Saved data entries
■ ■ ■ ■
-- ==== Sys2Proof/Laws/Complete.lean ====
section
/-!
SUPPORT. Completing commands moves only the host link, the host's side and the counter slots (R46, R56 to
R58, R65, R73 to R75).
-/

namespace Sys2Proof.Machine

open Sys2Proof.Safety

theorem inside_foldl {α : Type} (f : State → α → State) (h : ∀ s a, inside (f s a) = inside s) (l : List α)
    (s : State) : inside (l.foldl f s) = inside s := by
  induction l generalizing s with
  | nil => rfl
  | cons a t ih => rw [List.foldl_cons, ih, h]

@[simp] theorem inside_setQueue (s : State) (q : Queue) : inside (s.setQueue q) = inside s := rfl
@[simp] theorem inside_modCmd (s : State) (u : Nat) (f : Cmd → Cmd) : inside (s.modCmd u f) = inside s := rfl
@[simp] theorem inside_dropCmd (s : State) (u : Nat) : inside (s.dropCmd u) = inside s := rfl
@[simp] theorem inside_raise (s : State) (v : Nat) : inside (s.raise v) = inside s := rfl
@[simp] theorem inside_count (s : State) (b e n : Nat) : inside (s.count b e n) = inside s := rfl
@[simp] theorem inside_regEvent (s : State) (n : Nat) : inside (s.regEvent n) = inside s := rfl

@[simp] theorem inside_modQueue (s : State) (q : Nat) (f : Queue → Queue) :
    inside (s.modQueue q f) = inside s := by
  unfold State.modQueue; split <;> rfl

@[simp] theorem inside_writeCpl (s : State) (q : Nat) (c : Cpl) : inside (s.writeCpl q c) = inside s := by
  unfold State.writeCpl
  dsimp only
  split
  · rfl
  · split
    · rfl
    · split <;> split <;> rfl

@[simp] theorem inside_emit (s : State) (u : Nat) (last : Bool) (v : Verdict) :
    inside (s.emit u last v) = inside s := by
  unfold State.emit
  split
  · rfl
  · split
    · rfl
    · dsimp only
      rw [inside_foldl _ (fun s p => inside_writeCpl s _ p)]
      rfl

@[simp] theorem inside_settleReset (s : State) (q : Nat) : inside (s.settleReset q) = inside s := by
  unfold State.settleReset
  split
  · rfl
  · split
    · rfl
    · dsimp only
      split
      · split <;> rfl
      · rfl

@[simp] theorem inside_settleAbort (s : State) : inside s.settleAbort = inside s := rfl

@[simp] theorem inside_settleAdmin (n : Nat) (s : State) : inside (s.settleAdmin n) = inside s := by
  induction n generalizing s with
  | zero => rfl
  | succ n ih =>
    unfold State.settleAdmin
    split
    · split
      · rw [ih, inside_emit]
      · rfl
    · rfl

@[simp] theorem inside_settleDown (s : State) : inside s.settleDown = inside s := by
  unfold State.settleDown; split <;> rfl

/-- What follows from completions moves nothing inside. -/
@[simp] theorem inside_settle (s : State) : inside s.settle = inside s := by
  unfold State.settle
  simp only [inside_settleDown, inside_settleAdmin, inside_settleAbort]
  rw [inside_foldl _ (fun s q => inside_settleReset s q)]

@[simp] theorem inside_countReset (s : State) (q : Nat) : inside (s.countReset q) = inside s :=
  inside_modQueue s q _

/-- Completing a command moves nothing inside. -/
@[simp] theorem inside_complete (s : State) (u : Nat) (v : Verdict) : inside (s.complete u v) = inside s := by
  unfold State.complete
  split
  · rfl
  · split
    · rfl
    · dsimp only
      rw [inside_settle]
      split <;> split <;> simp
■ ■ ■ ■
▸ **Exercise requirements**
Give again, exactly as written, every line from the first one above through the line that has "unfold State.writeCpl" in it.

▸ **Solution for this exercise**
-- ==== Sys2Proof/Laws/Complete.lean ====
section
/-!
SUPPORT. Completing commands moves only the host link, the host's side and the counter slots (R46, R56 to
R58, R65, R73 to R75).
-/

namespace Sys2Proof.Machine

open Sys2Proof.Safety

theorem inside_foldl {α : Type} (f : State → α → State) (h : ∀ s a, inside (f s a) = inside s) (l : List α)
    (s : State) : inside (l.foldl f s) = inside s := by
  induction l generalizing s with
  | nil => rfl
  | cons a t ih => rw [List.foldl_cons, ih, h]

@[simp] theorem inside_setQueue (s : State) (q : Queue) : inside (s.setQueue q) = inside s := rfl
@[simp] theorem inside_modCmd (s : State) (u : Nat) (f : Cmd → Cmd) : inside (s.modCmd u f) = inside s := rfl
@[simp] theorem inside_dropCmd (s : State) (u : Nat) : inside (s.dropCmd u) = inside s := rfl
@[simp] theorem inside_raise (s : State) (v : Nat) : inside (s.raise v) = inside s := rfl
@[simp] theorem inside_count (s : State) (b e n : Nat) : inside (s.count b e n) = inside s := rfl
@[simp] theorem inside_regEvent (s : State) (n : Nat) : inside (s.regEvent n) = inside s := rfl

@[simp] theorem inside_modQueue (s : State) (q : Nat) (f : Queue → Queue) :
    inside (s.modQueue q f) = inside s := by
  unfold State.modQueue; split <;> rfl

@[simp] theorem inside_writeCpl (s : State) (q : Nat) (c : Cpl) : inside (s.writeCpl q c) = inside s := by
  unfold State.writeCpl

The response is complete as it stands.